/-- The solution of one rover (R210 to R217): its state, consistent epochs of the provisional fix and of provisional newcomers,
missing epochs in a row, epochs since confirmation, satellites in the latest double differences, its filter. -/
structure Solver where
  solve    : SolveState
  count    : Nat
  newCount : Nat
  gap      : Nat
  fixAge   : Nat
  sats     : Nat
  filter   : Filter
  deriving DecidableEq, Repr

/-- An empty float filter (R216). -/
def Filter.empty : Filter := { cycle := 0, states := [], cov := [], pivots := [], at_ := 0, seen := [], set := [], news := [] }

/-- A rover without a solution (R216). -/
def Solver.init : Solver :=
  { solve := .none, count := 0, newCount := 0, gap := 0, fixAge := 0, sats := 0, filter := .empty }

/-- A received PTP message (R442, R443): port, whether it came in UDP, its octets (the UDP payload, or what follows the EtherType
without the FCS), the raw receive stamp, and how many entries the port's firmware has taken from the timestamp queue since its
previous message. -/
structure PtpMsg where
  port     : Fin 4
  udp      : Bool
  octets   : List Byte
  raw      : FT
  taken    : Nat
  deriving DecidableEq, Repr

/-- What a domain knows of its grandmaster, as an Announce gives it (R449). -/
structure GmData where
  identity : Nat
  cls      : Nat
  accuracy : Nat
  variance : Nat
  prio1    : Nat
  prio2    : Nat
  steps    : Nat
  source   : Nat
  utc      : Nat
  deriving DecidableEq, Repr

/-- A unit that LAUNCH holds, as section 10 of a state image carries it (R553). -/
structure ImageUnit where
  port    : Fin 8
  kind    : Nat
  machine : Nat
  ref     : Nat
  body    : List Byte
  since   : FT
  limit   : FT
  deriving DecidableEq, Repr

/-- An input held for the next snapshot, as section 10 carries it: kind 1 position record, 2 STATUS, 3 ROUTE,
4 TASK_REPORT (as in R371), 0x10 a logged write. `source` is its source code. -/
structure ImageInput where
  kind    : Nat
  machine : Nat
  source  : Nat
  stamp   : FT
  body    : List Byte
  deriving DecidableEq, Repr

/-- The filter of one machine, as section 11 carries it. -/
structure ImageFilter where
  machine  : Nat
  rtk      : Solver
  stale    : Bool
  lastEpoch : Option Nat
  lastObs  : FT
  deriving DecidableEq, Repr

/-- What the sections of a state image hold whose octets the spec does not lay out (8, 10, 11): remap pairs in force
(channel, spare, instant), the pending remap with its cycle, resting spares, exclusion windows, held inputs, units and
filters. -/
structure ImageRest where
  remap   : List (Nat × Nat × FT)
  pending : Option (Nat × List (Nat × Nat × FT))
  resting : List (Nat × FT)
  windows : List (Nat × List Bool)
  inputs  : List ImageInput
  units   : List ImageUnit
  filters : List ImageFilter
  deriving DecidableEq, Repr

/-- What a commit needs of the world outside: the verdict on a change record
entry (R580), the peer's budget (R545), the migration of the settings (R639) and the shutdown save (R677). -/
structure CommitIn where
  verified  : Bool
  peerSpent : Bool
  migrated  : Bool
  saved     : Bool
  deriving DecidableEq, Repr

/-- The end of a DTLS handshake (R583, R692): it came to the role address; the certificate is well-formed; the certificate as
DER; the owner credential's key signed it; its subject organizationalUnitName; its validity. -/
structure HandshakeIn where
  onRole     : Bool
  wellFormed : Bool
  cert       : List Byte
  signed     : Bool
  unit       : List Byte
  notBefore  : FT
  notAfter   : FT
  deriving DecidableEq, Repr

/-- A CAN frame as it arrives (R434, R435): 29-bit identifier, remote frame, classical frame, and how many frames the firmware has taken from
the receive queue since the last one. -/
structure CanIn where
  extended : Bool
  remote   : Bool
  classical : Bool
  taken    : Nat
  deriving DecidableEq, Repr

/-- An uncorrectable error that Rinse finds (R649): its address; its owner by the rows of R649, 0 to 3; for a data owner the
kind 0 reservation entry, 1 task, 2 filter; for a control owner 0 firmware code, else scheduler state or matching store; for
owner 2 the kind 0 account, 1 staged record, 2 pending pulses of a channel; the item's number, or the core. -/
structure RinseBad where
  addr  : Nat
  owner : Fin 4
  kind  : Fin 3
  item  : Nat
  deriving DecidableEq, Repr

/-- What the start of the unit finds outside the model (R70, R670, R685, R686): the reading of the backup time counter, none
if PD_BKP lost power; REF10; for the two boot copies, trim copies and runtime banks the cause of R627 with which each fails
its verification, 0 if it is good; the root key slot under which the boot firmware verifies; whether a Hamper copy verifies;
and the SEQs of the event records, staged or in flash, whose CRC fails (R612, R738). -/
structure StartIn where
  backup : Option FT
  ref10  : Bool
  boot   : List Nat
  trim   : List Nat
  bank   : List Nat
  slot   : Fin 4
  copied : Bool
  torn   : List Nat
  deriving DecidableEq, Repr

***

▶ **Task requirements**:
Write out exactly the lines above from the line with "entry (R580), the" through the line with "kind 0 reservation", both of them included, and leave out all other lines.

▶ **Result for this task**:
entry (R580), the peer's budget (R545), the migration of the settings (R639) and the shutdown save (R677). -/
structure CommitIn where
  verified  : Bool
  peerSpent : Bool
  migrated  : Bool
  saved     : Bool
  deriving DecidableEq, Repr

/-- The end of a DTLS handshake (R583, R692): it came to the role address; the certificate is well-formed; the certificate as
DER; the owner credential's key signed it; its subject organizationalUnitName; its validity. -/
structure HandshakeIn where
  onRole     : Bool
  wellFormed : Bool
  cert       : List Byte
  signed     : Bool
  unit       : List Byte
  notBefore  : FT
  notAfter   : FT
  deriving DecidableEq, Repr

/-- A CAN frame as it arrives (R434, R435): 29-bit identifier, remote frame, classical frame, and how many frames the firmware has taken from
the receive queue since the last one. -/
structure CanIn where
  extended : Bool
  remote   : Bool
  classical : Bool
  taken    : Nat
  deriving DecidableEq, Repr

/-- An uncorrectable error that Rinse finds (R649): its address; its owner by the rows of R649, 0 to 3; for a data owner the
kind 0 reservation entry, 1 task, 2 filter; for a control owner 0 firmware code, else scheduler state or matching store; for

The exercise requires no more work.